Developing a consensus phosphopeptide binding
motif for p300 protein. The binding of: A,
full-length p300 protein, and B, full-length MDM2 protein,
to biotinylated-Ser20 phosphopeptides (amino acids 14-27
of human p53), as described previously (14), substituted with alanine
at the indicated positions were analyzed by ELISA. Increasing amounts
of biotinylated peptide (0, 0.01, 0.1, or 1 ng) were titrated onto
streptavidin-coated surfaces as indicated (14). The amount of p300 or
MDM2 protein bound is quantitated as luciferase activity (RLU) using a
peroxidase-linked secondary antibody coupled to anti-p300 or anti-MDM2
antibodies.

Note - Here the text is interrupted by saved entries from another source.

-- ==== Sys2Proof/Laws/State.lean ====
section
/-! SUPPORT. What each block replacement leaves: one lemma per field per update, all true by rfl. -/

namespace Sys2Proof.Machine

@[simp] theorem State.withTime_time (s : State) (x : TimeUnit) : (s.withTime x).time = x := rfl
@[simp] theorem State.withTime_calendar (s : State) (x : TimeUnit) : (s.withTime x).calendar = s.calendar := rfl
@[simp] theorem State.withTime_cueStore (s : State) (x : TimeUnit) : (s.withTime x).cueStore = s.cueStore := rfl
@[simp] theorem State.withTime_playback (s : State) (x : TimeUnit) : (s.withTime x).playback = s.playback := rfl
@[simp] theorem State.withTime_mixer (s : State) (x : TimeUnit) : (s.withTime x).mixer = s.mixer := rfl
@[simp] theorem State.withTime_ingress (s : State) (x : TimeUnit) : (s.withTime x).ingress = s.ingress := rfl
@[simp] theorem State.withTime_lanes (s : State) (x : TimeUnit) : (s.withTime x).lanes = s.lanes := rfl
@[simp] theorem State.withTime_mgmt (s : State) (x : TimeUnit) : (s.withTime x).mgmt = s.mgmt := rfl
@[simp] theorem State.withTime_faults (s : State) (x : TimeUnit) : (s.withTime x).faults = s.faults := rfl
@[simp] theorem State.withTime_image (s : State) (x : TimeUnit) : (s.withTime x).image = s.image := rfl
@[simp] theorem State.withTime_freeCount (s : State) (x : TimeUnit) : (s.withTime x).freeCount = s.freeCount := rfl
@[simp] theorem State.withTime_pending (s : State) (x : TimeUnit) : (s.withTime x).pending = s.pending := rfl

@[simp] theorem State.withCalendar_time (s : State) (x : CalendarEngine) : (s.withCalendar x).time = s.time := rfl
@[simp] theorem State.withCalendar_calendar (s : State) (x : CalendarEngine) : (s.withCalendar x).calendar = x := rfl
@[simp] theorem State.withCalendar_cueStore (s : State) (x : CalendarEngine) : (s.withCalendar x).cueStore = s.cueStore := rfl
@[simp] theorem State.withCalendar_playback (s : State) (x : CalendarEngine) : (s.withCalendar x).playback = s.playback := rfl
@[simp] theorem State.withCalendar_mixer (s : State) (x : CalendarEngine) : (s.withCalendar x).mixer = s.mixer := rfl
@[simp] theorem State.withCalendar_ingress (s : State) (x : CalendarEngine) : (s.withCalendar x).ingress = s.ingress := rfl
@[simp] theorem State.withCalendar_lanes (s : State) (x : CalendarEngine) : (s.withCalendar x).lanes = s.lanes := rfl
@[simp] theorem State.withCalendar_mgmt (s : State) (x : CalendarEngine) : (s.withCalendar x).mgmt = s.mgmt := rfl
@[simp] theorem State.withCalendar_faults (s : State) (x : CalendarEngine) : (s.withCalendar x).faults = s.faults := rfl
@[simp] theorem State.withCalendar_image (s : State) (x : CalendarEngine) : (s.withCalendar x).image = s.image := rfl
@[simp] theorem State.withCalendar_freeCount (s : State) (x : CalendarEngine) : (s.withCalendar x).freeCount = s.freeCount := rfl
@[simp] theorem State.withCalendar_pending (s : State) (x : CalendarEngine) : (s.withCalendar x).pending = s.pending := rfl

@[simp] theorem State.withCueStore_time (s : State) (x : CueStore) : (s.withCueStore x).time = s.time := rfl
@[simp] theorem State.withCueStore_calendar (s : State) (x : CueStore) : (s.withCueStore x).calendar = s.calendar := rfl
@[simp] theorem State.withCueStore_cueStore (s : State) (x : CueStore) : (s.withCueStore x).cueStore = x := rfl
@[simp] theorem State.withCueStore_playback (s : State) (x : CueStore) : (s.withCueStore x).playback = s.playback := rfl
@[simp] theorem State.withCueStore_mixer (s : State) (x : CueStore) : (s.withCueStore x).mixer = s.mixer := rfl
@[simp] theorem State.withCueStore_ingress (s : State) (x : CueStore) : (s.withCueStore x).ingress = s.ingress := rfl
@[simp] theorem State.withCueStore_lanes (s : State) (x : CueStore) : (s.withCueStore x).lanes = s.lanes := rfl
@[simp] theorem State.withCueStore_mgmt (s : State) (x : CueStore) : (s.withCueStore x).mgmt = s.mgmt := rfl
@[simp] theorem State.withCueStore_faults (s : State) (x : CueStore) : (s.withCueStore x).faults = s.faults := rfl
@[simp] theorem State.withCueStore_image (s : State) (x : CueStore) : (s.withCueStore x).image = s.image := rfl
@[simp] theorem State.withCueStore_freeCount (s : State) (x : CueStore) : (s.withCueStore x).freeCount = s.freeCount := rfl
@[simp] theorem State.withCueStore_pending (s : State) (x : CueStore) : (s.withCueStore x).pending = s.pending := rfl
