-- ==== Sys2Proof/Laws/Frames.lean ====
section
/-! SUPPORT. What each operation leaves alone: for each operation, one lemma that names every block it does not touch. -/

namespace Sys2Proof.Machine

/-- What every pass of a fold keeps, the fold keeps. -/
theorem foldl_keeps {σ β γ : Type} (g : σ → γ) (f : σ → β → σ) (h : ∀ s b, g (f s b) = g s) (l : List β) (s : σ) :
    g (l.foldl f s) = g s := by
  induction l generalizing s with
  | nil => rfl
  | cons b l ih => rw [List.foldl_cons, ih, h]


@[simp] theorem State.setEntry_frame (s : State) (i : Nat) (e : CalendarEntry) :
    (s.setEntry i e).time = s.time ∧ (s.setEntry i e).cueStore = s.cueStore ∧ (s.setEntry i e).playback = s.playback
    ∧ (s.setEntry i e).mixer = s.mixer ∧ (s.setEntry i e).ingress = s.ingress ∧ (s.setEntry i e).lanes = s.lanes ∧
    (s.setEntry i e).mgmt = s.mgmt ∧ (s.setEntry i e).faults = s.faults ∧ (s.setEntry i e).image = s.image ∧
    (s.setEntry i e).pending = s.pending ∧ (s.setEntry i e).freeCount = s.freeCount := by
  unfold State.setEntry; simp

@[simp] theorem State.setShow_frame (s : State) (i : Nat) (r : ShowRecord) :
    (s.setShow i r).time = s.time ∧ (s.setShow i r).calendar = s.calendar ∧ (s.setShow i r).playback = s.playback ∧
    (s.setShow i r).mixer = s.mixer ∧ (s.setShow i r).ingress = s.ingress ∧ (s.setShow i r).lanes = s.lanes ∧
    (s.setShow i r).mgmt = s.mgmt ∧ (s.setShow i r).faults = s.faults ∧ (s.setShow i r).image = s.image ∧ (s.setShow
    i r).pending = s.pending ∧ (s.setShow i r).freeCount = s.freeCount := by
  unfold State.setShow; simp

@[simp] theorem State.setSlot_frame (s : State) (k : Nat) (p : Option Playback) :
    (s.setSlot k p).time = s.time ∧ (s.setSlot k p).calendar = s.calendar ∧ (s.setSlot k p).cueStore = s.cueStore ∧
    (s.setSlot k p).mixer = s.mixer ∧ (s.setSlot k p).ingress = s.ingress ∧ (s.setSlot k p).lanes = s.lanes ∧
    (s.setSlot k p).mgmt = s.mgmt ∧ (s.setSlot k p).faults = s.faults ∧ (s.setSlot k p).image = s.image ∧ (s.setSlot
    k p).pending = s.pending ∧ (s.setSlot k p).freeCount = s.freeCount := by
  unfold State.setSlot; simp

@[simp] theorem State.setZone_frame (s : State) (z : Nat) (r : Zone) :
    (s.setZone z r).time = s.time ∧ (s.setZone z r).calendar = s.calendar ∧ (s.setZone z r).cueStore = s.cueStore ∧
    (s.setZone z r).playback = s.playback ∧ (s.setZone z r).ingress = s.ingress ∧ (s.setZone z r).lanes = s.lanes ∧
    (s.setZone z r).mgmt = s.mgmt ∧ (s.setZone z r).faults = s.faults ∧ (s.setZone z r).image = s.image ∧ (s.setZone
    z r).pending = s.pending ∧ (s.setZone z r).freeCount = s.freeCount := by
  unfold State.setZone; simp

@[simp] theorem State.setSource_frame (s : State) (i : Nat) (x : Source) :
    (s.setSource i x).time = s.time ∧ (s.setSource i x).calendar = s.calendar ∧ (s.setSource i x).cueStore =
    s.cueStore ∧ (s.setSource i x).playback = s.playback ∧ (s.setSource i x).mixer = s.mixer ∧ (s.setSource i
    x).lanes = s.lanes ∧ (s.setSource i x).mgmt = s.mgmt ∧ (s.setSource i x).faults = s.faults ∧ (s.setSource i
    x).image = s.image ∧ (s.setSource i x).pending = s.pending ∧ (s.setSource i x).freeCount = s.freeCount := by
  unfold State.setSource; simp

@[simp] theorem State.setInputBank_frame (s : State) (b : BankNo) (t : Table InputEntry) :
    (s.setInputBank b t).time = s.time ∧ (s.setInputBank b t).calendar = s.calendar ∧ (s.setInputBank b t).cueStore
    = s.cueStore ∧ (s.setInputBank b t).playback = s.playback ∧ (s.setInputBank b t).mixer = s.mixer ∧
    (s.setInputBank b t).lanes = s.lanes ∧ (s.setInputBank b t).mgmt = s.mgmt ∧ (s.setInputBank b t).faults =
    s.faults ∧ (s.setInputBank b t).image = s.image ∧ (s.setInputBank b t).pending = s.pending ∧ (s.setInputBank b
    t).freeCount = s.freeCount := by
  generalize h : s.setInputBank b t = t; dsimp only [State.setInputBank] at h; (repeat' split at h) <;> subst h <;> simp

@[simp] theorem State.setOutputBank_frame (s : State) (b : BankNo) (t : Table OutputEntry) :
    (s.setOutputBank b t).time = s.time ∧ (s.setOutputBank b t).calendar = s.calendar ∧ (s.setOutputBank b
    t).cueStore = s.cueStore ∧ (s.setOutputBank b t).playback = s.playback ∧ (s.setOutputBank b t).mixer = s.mixer ∧
    (s.setOutputBank b t).ingress = s.ingress ∧ (s.setOutputBank b t).mgmt = s.mgmt ∧ (s.setOutputBank b t).faults =
    s.faults ∧ (s.setOutputBank b t).image = s.image ∧ (s.setOutputBank b t).pending = s.pending ∧ (s.setOutputBank
    b t).freeCount = s.freeCount := by
  generalize h : s.setOutputBank b t = t; dsimp only [State.setOutputBank] at h; (repeat' split at h) <;> subst h <;> simp
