-- ==== Sys2Proof/Tests/Slice0.lean ====
section
/-! SUPPORT. Tests: ill-formed commands are refused; the manual's worked numbers; for every statement of
Certificates/Slice0 with hypotheses, a state and operands that meet them. -/

-- One theorem after another: each test evaluates by itself, and elaborated side by side they would need a thread each.
set_option Elab.async false

namespace Sys2Proof.Tests
open Sys2Proof Sys2Proof.Machine

/-! ## Helpers -/

/-- The head of a request from station 200 to node 16 with tag 1. -/
def hd : ReqHead := ⟨200, 16, 1, true⟩

/-- The state a command leaves. -/
def after (c : Instr) (s : State) : State :=
  match exec c s with
  | .next t => t
  | .fault _ => s
  | .refused _ => s

/-- s at another instant. -/
def atInstant (n : Nat) (s : State) : State := s.withTime { s.time with runClock := n }

/-- The machine after reset, in FREEWHEEL at an instant and a tower time. -/
def clockAt (n d ms : Nat) : State :=
  State.reset.withTime { State.reset.time with runClock := n, clock := .freewheel ⟨d, ms⟩ }

/-- The state a request leaves once its reply has been sent. -/
def answered (c : Instr) (s : State) : State :=
  (after c s).withMgmt { (after c s).mgmt with outbound := s.mgmt.outbound }

/-- The outcome and the results of the newest frame of the outbound queue. -/
def lastReply (s : State) : Option (Verdict × Result) :=
  match s.mgmt.outbound.getLast? with
  | some (.reply r) => some (r.outcome, r.result)
  | _ => none

/-! ## Ill-formed commands: one for each check of WellFormed -/

theorem test_wf_head_origin : (Instr.readStatus { hd with origin := 256 }).wf = false := by decide
theorem test_wf_head_dest : (Instr.readStatus { hd with dest := 256 }).wf = false := by decide
theorem test_wf_head_tag : (Instr.readStatus { hd with tag := 65536 }).wf = false := by decide
theorem test_wf_slot : (Instr.nextCueInstant 4).wf = false ∧ (Instr.holdExpiry 4).wf = false ∧
    (Instr.releaseInstant 4).wf = false ∧ (Instr.endInstant 4).wf = false := by decide
theorem test_wf_zone : (Instr.handoverEnd 240).wf = false := by decide
theorem test_wf_source : (Instr.livenessTimerExpiry 8).wf = false := by decide
theorem test_wf_lane : (Instr.receiptTimerExpiry 24).wf = false ∧ (Instr.periodEvent 24).wf = false := by decide
theorem test_wf_octet1 : (Instr.unknownRequest hd (some 65536)).wf = false ∧ (Instr.readZone hd 256).wf = false ∧
    (Instr.startShow hd 256 0).wf = false ∧ (Instr.blockReset hd 256).wf = false := by decide
theorem test_wf_octet2 : (Instr.setTime hd 65536 0).wf = false ∧ (Instr.openShow hd 0 65536).wf = false ∧
    (Instr.writeGuard hd 0 0 65536 0 0).wf = false ∧ (Instr.writeOutputPatch hd 65536 ⟨none, 0, 0, 0, 0, none, 0⟩).wf =
      false := by decide
theorem test_wf_octet4 : (Instr.setTime hd 0 4294967296).wf = false ∧
    (Instr.writeSource hd 0 none 0 4294967296).wf = false ∧ (Instr.setSetting hd none 4294967296).wf = false := by decide
theorem test_wf_look : (Instr.writeHouseLook hd 0 1 ⟨0, 65536, 0⟩).wf = false := by decide
theorem test_wf_lane_set : (Instr.restLanes hd 16777216).wf = false ∧ (Instr.wakeLanes hd 16777216).wf = false := by
  decide
theorem test_wf_records : (Instr.writeCalendarEntry hd 0 ⟨0, 0, 256, 0, none, none, 0, 0, false, false⟩).wf = false ∧
    (Instr.writeInputPatch hd 0 ⟨none, 0, 0, 65536, 0, 0, none⟩).wf = false ∧
    (Instr.writeLane hd 0 ⟨none, 0, 0, 65536, none, none⟩).wf = false := by decide
theorem test_wf_cues : (Instr.writeCues hd 0 0 [⟨0, none, 0, 256, .black, 0, none, 0, none, 0, 0, false⟩]).wf = false := by
  decide
theorem test_wf_granularity : (Instr.rebuildAgenda hd (some (.entry 256))).wf = false ∧
    (Instr.readCounters hd (some (.lane 256)) none).wf = false := by decide

/-! ## The manual's numbers -/

/-- 12.5: the check word of the nine digits as octets is CBF43926. -/
theorem test_check_word :
    checkWord ([0x31, 0x32, 0x33, 0x34, 0x35, 0x36, 0x37, 0x38, 0x39].map (BitVec.ofNat 8)) = 0xCBF43926#32 := by
  decide +kernel

/-- 6.7: a fade from 1000 to 3000 over 2000 ms, 500 ms in. -/
theorem test_blend_linear_ease : blend .linear 500 2000 1000 3000 = 1500 ∧ blend .ease 500 2000 1000 3000 = 1125 ∧
    blend .linear 500 2000 3000 1000 = 2500 := by decide

/-- 6.7: the ends of the ranges. -/
theorem test_blend_ends : blend .linear 7 0 200 3900 = 3900 ∧ progress 1999 2000 = 4093 ∧ mix 1 0 2048 = 1 ∧
    mix 1 0 4096 = 0 ∧ scaleLevel 4095 0 = 0 ∧ scaleLevel 1500 3072 = 1125 := by decide

/-- 6.7: gain and saturation. -/
theorem test_gain : outputLevel 1125 6000 = 1647 ∧ outputLevel 3500 6000 = 4095 ∧ clipped 3500 6000 = true ∧
    outputLevel 4095 8191 = 4095 ∧ clipped 4095 4096 = false := by decide

/-- The ceiling table of 6.7. -/
def bandsOfDay (s : State) : State :=
  s.withMixer { s.mixer with
    bands := [(0, ⟨true, 21600000, 4095⟩), (1, ⟨true, 79200000, 3000⟩), (2, ⟨true, 3600000, 1200⟩),
      (3, ⟨true, 79200000, 3500⟩)] }

theorem test_ceiling_before_first : (bandsOfDay (clockAt 0 0 1800000)).ceilingInForce = 3000 ∧
    (bandsOfDay (clockAt 0 0 1800000)).bandIndexInForce = some 1 := by decide +kernel
theorem test_ceiling_by_hour : (bandsOfDay (clockAt 0 0 10800000)).ceilingInForce = 1200 ∧
    (bandsOfDay (clockAt 0 0 25200000)).ceilingInForce = 4095 ∧
    (bandsOfDay (clockAt 0 0 84600000)).ceilingInForce = 3000 := by decide +kernel
theorem test_ceiling_unset : (bandsOfDay State.reset).ceilingInForce = 1200 ∧
    (bandsOfDay State.reset).bandIndexInForce = none := by decide +kernel

/-- 1.11: at a slewed advance tower time moves by 2, and the remainder moves toward 0. -/
theorem test_slewed_advance :
    let s := (clockAt 49 100 0).withTime { (clockAt 49 100 0).time with remainder := 5 }
    (after .runClockAdvance s).towerTime = some ⟨100, 2⟩ ∧ (after .runClockAdvance s).time.remainder = 4 := by
  decide +kernel

/-- R14: past the last millisecond of day 36524 tower time is lost, and TIME_LOST is recorded. -/
theorem test_end_of_range :
    let t := after .runClockAdvance (clockAt 7 36524 86399999)
    t.towerTime = none ∧ t.faultRecord 0 = some ⟨.timeLost, 8, none⟩ := by decide +kernel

C, the alanine scan of p53 derived the
putative consensus site for p300 in blue
(underlined) as
QXXXSPO3XXWKLL. An e-motif
search of a protein data base with these amino acids identified the
transcription factor UBF as containing BOX-I homology
domains and are shaded in green. D, the binding
of p300 to UBF or the p53-BOX-I peptide with or without a
phosphate substitution at the highlighted serine residue was analyzed
by ELISA as indicated in A. The amount of biotinylated
peptide titrated onto streptavidin-coated surfaces is as indicated. The
amount of p300 protein bound is quantitated as luciferase activity
(RLU) using a peroxidase-linked secondary antibody coupled to an
anti-p300 antibody. UBF-1 has the strongest homology to the p300
consensus site in the C-terminal hydrophobic region
(SPO3XXWKLL). E, domain structure of
human p53. The conserved domains I through V, the tetramerization
motif, the polyproline domain, and C-terminal negative regulatory
domains (NRD1 and NRD2) are as indicated. The position of the p300- and
MDM2-binding sites in BOX-I, the p300 acetylation sites in
NRD1, and the ATM and CHK2 phosphorylation sites in BOX-I
are as indicated.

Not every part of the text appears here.